| Saved data entries |
..........

/-- Line period in beats, rounded down. -/
def Desc.lineBeats (d : Desc) : Nat := 345600000 * d.frameRate.2 / (d.frameRate.1 * max 1 d.total)

/-- Whether a sample period is the first at or after a frame start (R25), and whether it is one at which the descriptor's switch
rule places SWP. -/
def Desc.periodSof (d : Desc) (n : Int) : Bool :=
  let (fn, fd) := d.frameRate
  let sr : Int := d.sampleRate
  let k := n * (fn : Int) / (sr * (fd : Int))
  let first := -(-(k * (fd : Int) * sr) / (fn : Int))
  first == n
def Desc.periodSwp (d : Desc) (n : Int) : Bool :=
  if d.swrule = 2 then true
  else
    let (fn, fd) := d.frameRate
    let at' : At := ⟨d.tb, n * 1000000000, d.sampleRate⟩
    let back := at'.add (-(2 * fd * 1000000000 : Nat)) fn
    let rec go : Nat → At → Bool
      | 0, _ => false
      | fuel + 1, v =>
        if !v.le at' then false
        else if (let f := firstSample d.sampleRate v; f.le at' && at'.le f) then true
        else go fuel (firstVideo d (v.add 1 1000000))
    go 6 (firstVideo d back)

/-! ### Frame synchronisers at a port, R237 to R243 -/

/-- The valid frame synchroniser of a slot: a primary serves slot 0 of its port. -/
def State.fsOf (s : State) (ei slot : Nat) : Option Nat :=
  (s.entIdxs pReel 0 3 0 fun w => bitOf w 31).find? fun f =>
    let w := s.ent pReel 0 3 f 0
    fld w 0 12 == ei && (if bitOf w 30 then fld w 16 4 else 0) == slot

/-- Hidden state of a frame synchroniser. -/
def State.fsRec (s : State) (f : Nat) : FsRec := Tab.get (fun _ => FsRec.idle) s.reel.fs f
def State.setFs (s : State) (f : Nat) (r : FsRec) : State :=
  { s with reel := { s.reel with fs := Tab.put (fun _ => FsRec.idle) s.reel.fs f r } }

/-- Whether an entry is linked, and its primary. -/
def State.fsLinked (s : State) (f : Nat) : Bool := bitOf (s.ent pReel 0 3 f 0) 30
def State.fsPrimary (s : State) (f : Nat) : Nat := if s.fsLinked f then s.entF pReel 0 3 f 1 0 10 else f

/-- The black sample of a raster at its COLOUR and FULL, for sample i of a line (R242; log entry 40). -/
def Desc.blackSample (d : Desc) (i : Nat) : BitVec 12 :=
  let luma : BitVec 12 := if bitOf d.w1 14 then 0 else 256
  if 2 ≤ d.colour then luma
  else if d.sampling = 1 then (if i % 3 = 0 then luma else 2048)
  else if i % 2 = 0 then 2048 else luma

/-- The output frame that a unit belongs to. -/
def Desc.frameOfUnit (d : Desc) (u : Int) : Int :=
  if d.kind = 0 ∨ d.kind = 4 then u / ((max 1 d.total : Nat) : Int)
  else if d.audio then u * ((d.frameRate.1 : Nat) : Int) / ((d.sampleRate * d.frameRate.2 : Nat) : Int)
  else u

/-- First sample period or only unit of an output frame. -/
def Desc.firstOfFrame (d : Desc) (k : Int) : Int :=
  if d.kind = 0 ∨ d.kind = 4 then k * ((max 1 d.total : Nat) : Int)
  else if d.audio then -(-(k * ((d.frameRate.2 * d.sampleRate : Nat) : Int)) / ((d.frameRate.1 : Nat) : Int))
  else k

/-- What a frame synchroniser gives for unit u of its port: nothing where the port shows VALID = 0 words (R242), else the parts
of the unit in the frame chosen for its output frame. -/
def State.fsParts (s : State) (f : Nat) (d : Desc) (u : Int) : Option (List PadUnit) :=
  let p := s.fsPrimary f
  let k := d.frameOfUnit u
  match (((s.fsRec p).chosen.find? fun e => e.1 == k).map fun e => e.2 : Option FsPick) with
  | none => none
  | some .none => none
  | some .black =>
    some (if d.kind = 0 ∧ d.active (d.lineOf u) then
      [⟨0, u, 0, (List.range d.lineFields).map d.blackSample, [], s.shownAt d u, false, []⟩] else [])
  | some (.frame n) =>
    match (s.fsRec f).frames.find? fun fr => fr.num == n with
    | none => some []
    | some fr =>
      if d.kind = 0 ∨ d.kind = 4 then some (fr.units.filter fun x => d.lineOf x.unit == d.lineOf u)
      else
        match fr.start with
        | some a =>
          let base := if d.audio then (firstSample d.sampleRate a).num / 1000000000 else (fr.units.head?.map fun x => x.unit).getD 0
          some (fr.units.filter fun x => x.unit - base == u - d.firstOfFrame k)
        | none => some fr.units

/-- Put units into the frame of a frame synchroniser being written. -/
def FsRec.store (r : FsRec) (num : Nat) (start : Option At) (us : List PadUnit) : FsRec :=
  if r.frames.any fun fr => fr.num == num then
    { r with frames := r.frames.map fun fr => if fr.num = num then { fr with units := fr.units ++ us } else fr }
  else { r with frames := r.frames ++ [⟨num, none, start, us⟩] }

/-- The primary's source frame whose interval holds an instant (R243). -/
def FsRec.frameAt (r : FsRec) (a : At) : Nat :=
  (r.frames.foldl (fun n fr => match fr.start with
    | some b => if b.le a then fr.num else n
    | none => n) (r.frames.head?.map (fun fr => fr.num) |>.getD r.writing))

/-- Units arrive at a slot that a frame synchroniser serves. -/
def State.fsTake (s : State) (f : Nat) (d : Desc) (us : List PadUnit) : State :=
  match us with
  | [] => s
  | u0 :: _ =>
    let k := d.firstOfFrame (d.frameOfUnit u0.unit)
    if s.fsLinked f then
      let pr := s.fsRec (s.fsPrimary f)
      us.foldl (fun s u =>
        let n := pr.frameAt (d.unitAt u.unit)
        s.setFs f ((s.fsRec f).store n ((pr.frames.find? fun fr => fr.num == n).bind fun fr => fr.start) [u])) s
    else s.setFs f ((s.fsRec f).store (s.fsRec f).writing (some (d.unitAt k)) us)

/-! ### Presenting a unit, R159 -/

/-- Words laid on a group of n ports, with their rows and members: n to a row, each word with SOL on member 0 of a new row (R34). Each
word takes the beat of its row's first. -/
def layRows (n : Nat) : Nat → Nat → Nat → List (Nat × FWord) → List (Nat × Nat × Nat × FWord)
  | _, _, _, [] => []
  | row, m, b, (b', w) :: l =>
    if m = 0 ∨ n ≤ m ∨ w.sol then
      let row' := if m = 0 then row else row + 1
      (row', 0, b', w) :: layRows n row' 1 b' l
    else (row, m, b, w) :: layRows n row (m + 1) b l

/-- Put the words of a group on its ports (R34): the ports of members that are cut stay idle (R170). -/
def State.presentGroup (s : State) (x n slot start : Nat) (rows : List (Nat × Nat × FWord)) : State :=
  forEach ((List.range n).filter fun m => !s.isCut (x + m)) (fun m s =>
    s.present (x + m) ((rows.filter fun e => e.1 == m).map fun e => (start + e.2.1, e.2.2.withSlot (if n = 1 then slot else m)))) s

/-- Words of a slot that its ports still have to present are dropped, and their unit is counted as late (R159). -/
def State.dropUnsent (s : State) (ei slot : Nat) : State :=
  let group := s.groupAt ei
  let mine (x : Nat) (w : FWord) : Bool := x != ei || group.length != 1 || w.slot == slot
  let left := group.any fun x => (Tab.get (fun _ => []) s.fab.due x).any fun e => mine x e.2
  if left then
    (forEach group (fun x s =>
      { s with fab := { s.fab with
          due := Tab.put (fun _ => []) s.fab.due x ((Tab.get (fun _ => []) s.fab.due x).filter fun e => !mine x e.2) } }) s).countIng
      ei 4 1
  else s

/-- The words of unit u of a slot, each with its beat after the first, where the kind sets it, and its flags. `us` are the unit's
parts in the paddock; `begins` says that they begin the unit. -/
def Desc.unitWords (d : Desc) (u : Int) (us : List PadUnit) (begins : Bool) : List (Nat × FWord) :=
  let line := d.lineOf u
  let plain (sof swp : Bool) (ws : List (BitVec 72)) : List (Nat × FWord) :=
    ws.zipIdx.map fun (w, i) => (0, fword w (sof && i == 0) (i == 0) (swp && i == 0) 0)
  match d.kind with
  | 0 =>
    if d.active line then
      let n := d.group
      (plain (line == 1) false (lineWords d.wpl us)).zipIdx.map fun (e, j) => (j / n * d.lineBeats / cdiv d.wpl n, e.2)
    else plain (line == 1) (d.switchLines.contains line) [d.marker line]
  | 1 =>
    let ws := us.flatMap fun x => x.words.map fun e => e.data
    plain (d.periodSof u) (d.periodSwp u) (if ws.isEmpty then List.replicate (cdiv d.channels 3) 0 else ws.take (cdiv d.channels 3))
  | 2 =>
    let ws := us.flatMap fun x => x.words.map fun e => e.data
    plain (d.periodSof u) (d.periodSwp u) (if ws.isEmpty then List.replicate d.channels 0 else ws.take d.channels)
  | 3 =>
    (us.flatMap fun x => x.words).zipIdx.map fun (w, i) =>
      (0, fword w.data (begins && i == 0) w.sol (begins && i == 0) 0)
  | 4 =>
    us.flatMap fun x => x.words.map fun w => (w.beat, fword w.data (w.sol && line == 1) w.sol (w.sol && d.switchLines.contains line) 0)
  | _ => us.flatMap fun x => x.words.map fun w => (0, fword w.data (x.first && w.sol) w.sol (x.first && w.sol) 0)

/-- The instant at which unit u of a port that is shown now enters the audio crosspoint: in pass mode PASS_US after its own (R163). -/
def State.audShift (s : State) (ei : Nat) (d : Desc) : Int :=
  if s.padState ei = 3 then
    ((1000 * fld (s.ingCfg ei 1) 16 16 : Nat) - (s.padD d.tb : Nat) : Int) * (d.sampleRate : Int) / 1000000000
  else 0

/-- The samples of a PCM period that is presented go to the crosspoint inputs of the slot's flows with AUD_EN (R145), and those of an
SDI line to the inputs of the port's de-embedder, in the first sample periods whose presentation instants follow the line (R154). -/
def State.presentAudio (s : State) (ei slot : Nat) (d : Desc) (u : Int) (us : List PadUnit) : State :=
  if d.kind = 1 then
    let fs := s.slotFlows ei slot
    if fs.isEmpty then s
    else
      let ws := ((d.unitWords u us true).map fun e => e.2.data)
      let vs := (ws.flatMap fun w => [BitVec.ofNat 24 (w.toNat / 2 ^ 48), BitVec.ofNat 24 (w.toNat / 2 ^ 24), BitVec.ofNat 24 w.toNat]).take
        d.channels
      forEach ((fs.map fun f => f.2).eraseDups)
        (fun base s => s.audGive (fs.map fun f => f.1) (gridOf d.tb d.srate) base (u + s.audShift ei d) vs) s
  else
    let x := s.ent (ingPg ei) 0 3 (ingIx ei) 0
    if d.kind = 4 ∧ bitOf x 0 ∧ slot = 0 then
      let most := if d.sdiclass = 0 then 16 else 32
      let nch := fld x 8 6
      let at' := if s.padState ei = 3 then s.nowAt d.tb else s.shownAt d u
      s.audLine ei (fld x 16 16) (if nch = 0 then most else min nch most) (gridOf d.tb 0) (s.periodFrom (gridOf d.tb 0) at')
        (us.flatMap fun y => y.audio)
    else s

..........

| What is required |
Your answer must be the lines above from the one containing "else (row, m, b, w)" to the one containing "let mine (x", both included, restated word for word.

| Answer section |
    else (row, m, b, w) :: layRows n row (m + 1) b l

/-- Put the words of a group on its ports (R34): the ports of members that are cut stay idle (R170). -/
def State.presentGroup (s : State) (x n slot start : Nat) (rows : List (Nat × Nat × FWord)) : State :=
  forEach ((List.range n).filter fun m => !s.isCut (x + m)) (fun m s =>
    s.present (x + m) ((rows.filter fun e => e.1 == m).map fun e => (start + e.2.1, e.2.2.withSlot (if n = 1 then slot else m)))) s

/-- Words of a slot that its ports still have to present are dropped, and their unit is counted as late (R159). -/
def State.dropUnsent (s : State) (ei slot : Nat) : State :=
  let group := s.groupAt ei
  let mine (x : Nat) (w : FWord) : Bool := x != ei || group.length != 1 || w.slot == slot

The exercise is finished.